WHAT TO PRODUCE: Beginning with the line below that contains "match takeBytes ls off" and ending with the line that contains "(R118, R119). -/", copy every line exactly. Copy nothing else.

AVAILABLE DATA:

/-- Blocks of an output tile (R95): for each, its scale code's address and its elements by row and column. -/
def TileCfg.blocks (t : TileCfg) (n : Nat) : List (Nat × List (Nat × Nat)) :=
  let (m0, mc, n0, nc) := t.area n
  let (bo, bi) := blockOf t.o.dir t.o.blk
  let per := ceilDiv t.n bi
  (List.range (ceilDiv mc bo)).flatMap fun a => (List.range (ceilDiv nc bi)).map fun b =>
    (t.o.va + (if t.o.s16 then 2 else 1) * ((m0 / bo + a) * per + n0 / bi + b),
      (List.range (min bo (mc - a * bo))).flatMap fun i => (List.range (min bi (nc - b * bi))).map fun j =>
        (a * bo + i, b * bi + j))

/-- The rows of a tile written with their padding; masked rows only under `ZERO_MASKED` (R112, R127). -/
def State.writeRows (s : State) (v : Via) (t : TileCfg) (x : TileMasks) (n : Nat) (codes : List (List Nat)) :
    Except Stop State :=
  let (m0, mc, _, _) := t.area n
  let (off, len) := t.span n
  (List.range mc).foldlM (fun s i =>
    if t.rowOut x m0 (m0 + i) then
      let b := pack t.o.fmt (codes.getD i [])
      s.twrite v (t.d.tOutVa + (m0 + i) * t.oPitch + off) (b ++ zeros (len - b.length))
    else .ok s) s

/-- An output tile drained: its codes and scale codes written, and what that counts. A NaN element of a narrow output without
scale blocks has no scale to carry it: it is written as code 0 and counted once (DESIGN CHOICE 130). -/
def State.drain (s : State) (v : Via) (t : TileCfg) (x : TileMasks) (n : Nat) (accs : List (List Acc32))
    (seed step : W64) : Except Stop (State × DrainCount) := do
  let (m0, mc, n0, nc) := t.area n
  let f := t.o.fmt
  let at_ (i j : Nat) := drainAt t x accs seed step m0 n0 i j
  if !t.o.on then
    let cells := (List.range mc).map fun i => (List.range nc).map fun j =>
      match at_ i j with
      | none => (0, DrainCount.zero)
      | some (a, q) => if t.d.tStrict then drainStrict a else drainElem f t.d.tRnd q (Val.ofNat 1) a
    let k := (cells.map fun row => (row.map (·.2)).foldl DrainCount.plus DrainCount.zero).foldl DrainCount.plus
      DrainCount.zero
    let s ← s.writeRows v t x n (cells.map fun row => row.map (·.1))
    pure (s, k)
  else
    let (s, codes, k) ← (t.blocks n).foldlM (fun (acc : State × List ((Nat × Nat) × Nat) × DrainCount) (va, es) => do
      let (s, codes, k) := acc
      let on := es.any fun e => t.rowOut x m0 (m0 + e.1)
      if !on then pure (s, codes, k)
      else
        let size := if t.o.s16 then 2 else 1
        let old ← (if t.oMode = 0 then pure 0 else (s.tread v va size).map leNat)
        let (cs, code, k') := drainBlock f t.d.tRnd t.o.s16 t.oMode old (es.map fun e => at_ e.1 e.2)
        let s ← (if t.oMode = 0 || code ≠ old then s.twrite v va (leBytes size code) else pure s)
        pure (s, codes ++ es.zip cs, k.plus k')) (s, [], DrainCount.zero)
    let codeAt (i j : Nat) : Nat := ((codes.find? fun e => e.1 = (i, j)).map (·.2)).getD 0
    let s ← s.writeRows v t x n ((List.range mc).map fun i => (List.range nc).map fun j => codeAt i j)
    pure (s, k)

/-! ## Stream-fed feeders (R117–R119, R205) -/

/-- Valid bytes of a line (R214). -/
def Line.valid (l : Line) : Nat := l.tag.toNat % 128

/-- The bytes that a tile's feeder needs: the slices of every pass and vector. -/
def TileCfg.feedBytes (t : TileCfg) (mc : Nat) : Nat :=
  ((List.range (ceilDiv t.k t.slice)).map fun p => mc * packedLen t.a.fmt (min t.slice (t.k - p * t.slice))).foldl (· + ·) 0

/-- Bytes taken from lines, from an offset in the first: the bytes, the lines used up, the offset left; none when the lines
do not hold enough. -/
def takeBytes : List Line → Nat → Nat → Nat → Option (List Byte × Nat × Nat)
  | _, off, 0, used => some ([], used, off)
  | [], _, _ + 1, _ => none
  | l :: ls, off, n + 1, used =>
    let have_ := (l.payload.take l.valid).drop off
    if n + 1 < have_.length then some (have_.take (n + 1), used, off + n + 1)
    else if n + 1 = have_.length then some (have_, used + 1, 0)
    else
      match takeBytes ls 0 (n + 1 - have_.length) (used + 1) with
      | none => none
      | some (bs, u, o) => some (have_ ++ bs, u, o)

/-- Lines without valid bytes at the front (an end line) are used up before an element is read. -/
def emptyLines (ls : List Line) (off : Nat) : Nat :=
  match ls with
  | l :: rest => if off = 0 && l.valid = 0 then emptyLines rest 0 + 1 else 0
  | [] => 0

/-- The next vector slice of a feeder from its lines: `width` elements in dense form, or the bitmap form (R119): its bytes,
the lines used up, the offset left, and the positions dropped beyond the slice. -/
def takeVector (t : TileCfg) (width : Nat) (ls : List Line) (off : Nat) : Option (List Byte × Nat × Nat × Nat) :=
  let f := t.a.fmt
  match ls with
  | l :: _ =>
    if off = 0 && l.tag.toNat / 4096 = 2 then
      let mapLen := t.slice / 8
      match takeBytes ls 0 mapLen 0 with
      | none => none
      | some (map, _, _) =>
        let ones := (List.range t.slice).filter fun i => mapBit map i
        let len := ceilDiv (ones.length * fmtBits f) 64 * 8
        match takeBytes ls 0 (mapLen + len) 0 with
        | none => none
        | some (bs, used, off') =>
          let vals := unpack f ones.length (bs.drop mapLen)
          let code (i : Nat) : Nat := match ones.findIdx? (· = i) with
            | some j => vals.getD j 0
            | none => 0
          some (pack f ((List.range width).map code), used, off', (ones.filter fun i => width ≤ i).length)
    else
      match takeBytes ls off (packedLen f width) 0 with
      | none => none
      | some (bs, used, off') => some (bs, used, off', 0)
  | [] => none

/-- `MARK` (R220): M ← Rd. -/
def Queue.setMark (x : Queue) : Queue := { x with mark := some x.rd, moff := x.off }

/-- The lines that `RELEASE` may free: up to the mark, or to Rd (R220). -/
def Queue.releasable (x : Queue) : Nat := ((x.mark.getD x.rd) - x.f).toNat

/-- `RELEASE` of n lines that may be freed. -/
def Queue.free (x : Queue) (n : Nat) : Queue := { x with f := x.f + BitVec.ofNat 32 n, lines := x.lines.drop n }

/-- A feeder frees every line that no replay can need: those before its mark, or before Rd (R116). -/
def Queue.freeRead (x : Queue) : Queue := x.free x.releasable

/-- The lines from Rd on. -/
def Queue.fresh (x : Queue) : List Line := x.lines.drop (x.rd - x.f).toNat

/-- Lines read by a feeder, and the bytes expanded of the next. -/
def Queue.take (x : Queue) (n off : Nat) : Queue := { x with rd := x.rd + BitVec.ofNat 32 n, off := off }

/-! ## Feeders (R116–R118, R213) -/

/-- Bytes of slices through pass p. -/
def TileCfg.feedUpto (t : TileCfg) (mc p : Nat) : Nat :=
  ((List.range (p + 1)).map fun k => mc * packedLen t.a.fmt (t.part k).2).foldl (· + ·) 0

/-- A feeder takes vectors of pass p while its lines last: the state, the slices that it has expanded, and the drops
(R118, R119). -/
def State.feedCore (s : State) (t : TileCfg) (core mc p : Nat) : Nat → List Byte → State × List Byte × Nat
  | 0, got => (s, got, 0)
  | n + 1, got =>
    let q := s.queue (sluiceIx core 0)
    if q.prime.isSome || t.feedUpto mc p ≤ got.length then (s, got, 0)
    else
      let skip := emptyLines q.fresh q.off
      match takeVector t (t.part p).2 (q.fresh.drop skip) q.off with
      | none => (s, got, 0)
      | some (bs, used, off, drops) =>
        let s := s.setQueue (sluiceIx core 0) (q.take (skip + used) off).freeRead
        let (s, got, k) := State.feedCore s t core mc p n (got ++ bs)
        (s, got, k + drops)

/-- A stream-fed feeder takes vectors, and its producer goes on, until the pass has all or nothing moves (R118, R198). -/
def State.feedStream (s : State) (i : Item) (t : TileCfg) (core mc p : Nat) : Nat → List Byte → State × List Byte
  | 0, got => (s, got)
  | n + 1, got =>
    let (s, got', drops) := s.feedCore t core mc p (mc + 1) got
    let s := s.tallyN .sparseDropCnt i.ctx.val .arrayStatus i.ctx.val 0 drops
    let s := s.pumpQueue (sluiceIx core 0)
    if got'.length = got.length then (s, got) else State.feedStream s i t core mc p n got'

/-- The engines of a wave that take a row band (R142). -/
def TileWork.takers (t : TileCfg) (w : TileWork) (band : Nat) : List TileRun := w.runs.filter fun run => run.tile / t.bands = band

/-- A line of a band for one of its engines; the last one of an engine's last tile carries `END` (R216). The open line closes at the
end of each output tile (DESIGN CHOICE 131). -/
def BandLoad.lineFor (t : TileCfg) (gang : Nat) (b : BandLoad) (run : TileRun) : Line :=
  lineOf (b.data.take 64) false (t.passes ≤ b.pass && b.data.length ≤ 64 && t.tiles ≤ run.tile + gang)

/-- The load path reads a row band once and delivers its lines to every engine of the wave that holds a tile of it, while each has
credit for one (R142, R213, R215). -/
def State.loadLines (s : State) (i : Item) (t : TileCfg) (takers : List TileRun) : Nat → BandLoad → Except Stop (State × BandLoad)
  | 0, b => .ok (s, b)
  | n + 1, b =>
    match takers.head? with
    | none => .ok (s, b)
    | some run =>
      if b.data.length < 64 && b.pass < t.passes then do
        let bs ← s.loadSlices (run.via i) t run.masks run.tile b.pass
        State.loadLines s i t takers n { b with pass := b.pass + 1, data := b.data ++ bs }
      else if b.data.isEmpty || !takers.all fun x => 0 < (s.queue (sluiceIx x.core 0)).credit then .ok (s, b)
      else
        let gang := (s.gang i.part).length
        let s := takers.foldl (fun s x => s.deliverTo (b.lineFor t gang x) (sluiceIx x.core 0)) s
        State.loadLines s i t takers n { b with data := b.data.drop 64 }

/-- The load path of a `TILE` goes on with the band of one of its engines (R117, R142). -/
def State.loadBand (s : State) (i : Item) (t : TileCfg) (run : TileRun) : Except Stop State := do
  let w := ((s.current i).getD i).tile
  let band := run.tile / t.bands
  let b := (w.bands.find? fun b => b.band = band).getD ⟨band, 0, []⟩
  let (s, b) ← s.loadLines i t (w.takers t band) (t.feedBytes (t.area run.tile).2.1 / 64 + t.passes + 2) b
  let cur := (s.current i).getD i
  pure (s.setItem { cur with tile := { cur.tile with bands := b :: cur.tile.bands.filter fun x => x.band ≠ band } })

/-- A feeder with its own load path takes vectors, and the path goes on, until the pass has all or nothing moves (R117). -/
def State.feedLoad (s : State) (i : Item) (t : TileCfg) (run : TileRun) (mc : Nat) : Nat → List Byte → Except Stop (State × List Byte)
  | 0, got => .ok (s, got)
  | n + 1, got => do
    let s ← s.loadBand i t run
    let (s, got', drops) := s.feedCore t run.core mc run.pass (mc + 1) got
    let s := s.tallyN .sparseDropCnt i.ctx.val .arrayStatus i.ctx.val 0 drops
    if got'.length = got.length then pure (s, got) else State.feedLoad s i t run mc n got'

/-- The vectors of the pass under way brought to an engine. With `FED` its feeder consumes its own line buffer, whatever handle
`ACT_VA` holds (DESIGN CHOICE 143). -/
def State.feed (s : State) (i : Item) (t : TileCfg) (run : TileRun) : Except Stop (State × TileRun) :=
  let mc := (t.area run.tile).2.1
  if t.feedUpto mc run.pass ≤ run.got.length then .ok (s, run)
  else if t.d.tFed then
    let (s, got) := s.feedStream i t run.core mc run.pass (mc + 1) run.got
    .ok (s, { run with got := got })
  else do
    let (s, got) ← s.feedLoad i t run mc (mc + 1) run.got
    pure (s, { run with got := got })

/-- A feeder that lacks a vector misses its deadline (R205): its sluice holds no line that it could go on with, it is primed, a
regular program feeds it, and that program's last line has not been read. -/
def State.feedMiss (s : State) (t : TileCfg) (run : TileRun) : Option (Nat × StreamProg) :=
  let core := run.core
  let q := s.queue (sluiceIx core 0)
  if q.prime.isSome || (takeVector t (t.part run.pass).2 (q.fresh.drop (emptyLines q.fresh q.off)) q.off).isSome then none
  else
    match s.producer (sluiceIx core 0) with
    | some (e, p) => if p.regular && !p.ended then some (e, p) else none
    | none => none

/-- An item aborted with `DEADLINE_MISS`, if there is one. -/
def State.abortMissed (s : State) : Option Item → State
  | some i => s.abortItem i 0x31 true
  | none => s

/-- A deadline miss in a partition (R205): recorded and counted; the consuming and the producing item fail, and with them their
partitions. -/
def State.deadlineMiss (s : State) (c : CtxId) (e : Nat) (p : StreamProg) (consumer : Option Item) (part : Nat) : State :=
  let s := s.wrN .lastMiss c.val 0 (p.sluice.toNat * 65536 + e)
  let s := s.tally .deadlineMissCnt c.val .streamStatus c.val 1
  let s := (s.abortMissed consumer).abortMissed ((s.streamItem p).map fun i => { i with progress := p.done })
  let other := s.partOf p.cluster.val
  let s := s.stopPartition c part false
  if other = part then s else s.stopPartition c other false

/-! ## Passes (R111, R113, R120, R152, R153) -/

/-- The bank in use of a matrix engine. -/
def MatEngine.inUse (e : MatEngine) : List (List Acc32) := if e.bank then e.bank1 else e.bank0

/-- The bank in use replaced. -/
def MatEngine.setInUse (e : MatEngine) (b : List (List Acc32)) : MatEngine :=
  if e.bank then { e with bank1 := b } else { e with bank0 := b }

EXERCISE RESPONSE:
      match takeBytes ls off (packedLen f width) 0 with
      | none => none
      | some (bs, used, off') => some (bs, used, off', 0)
  | [] => none

/-- `MARK` (R220): M ← Rd. -/
def Queue.setMark (x : Queue) : Queue := { x with mark := some x.rd, moff := x.off }

/-- The lines that `RELEASE` may free: up to the mark, or to Rd (R220). -/
def Queue.releasable (x : Queue) : Nat := ((x.mark.getD x.rd) - x.f).toNat

/-- `RELEASE` of n lines that may be freed. -/
def Queue.free (x : Queue) (n : Nat) : Queue := { x with f := x.f + BitVec.ofNat 32 n, lines := x.lines.drop n }

/-- A feeder frees every line that no replay can need: those before its mark, or before Rd (R116). -/
def Queue.freeRead (x : Queue) : Queue := x.free x.releasable

/-- The lines from Rd on. -/
def Queue.fresh (x : Queue) : List Line := x.lines.drop (x.rd - x.f).toNat

/-- Lines read by a feeder, and the bytes expanded of the next. -/
def Queue.take (x : Queue) (n off : Nat) : Queue := { x with rd := x.rd + BitVec.ofNat 32 n, off := off }

/-! ## Feeders (R116–R118, R213) -/

/-- Bytes of slices through pass p. -/
def TileCfg.feedUpto (t : TileCfg) (mc p : Nat) : Nat :=
  ((List.range (p + 1)).map fun k => mc * packedLen t.a.fmt (t.part k).2).foldl (· + ·) 0

/-- A feeder takes vectors of pass p while its lines last: the state, the slices that it has expanded, and the drops
(R118, R119). -/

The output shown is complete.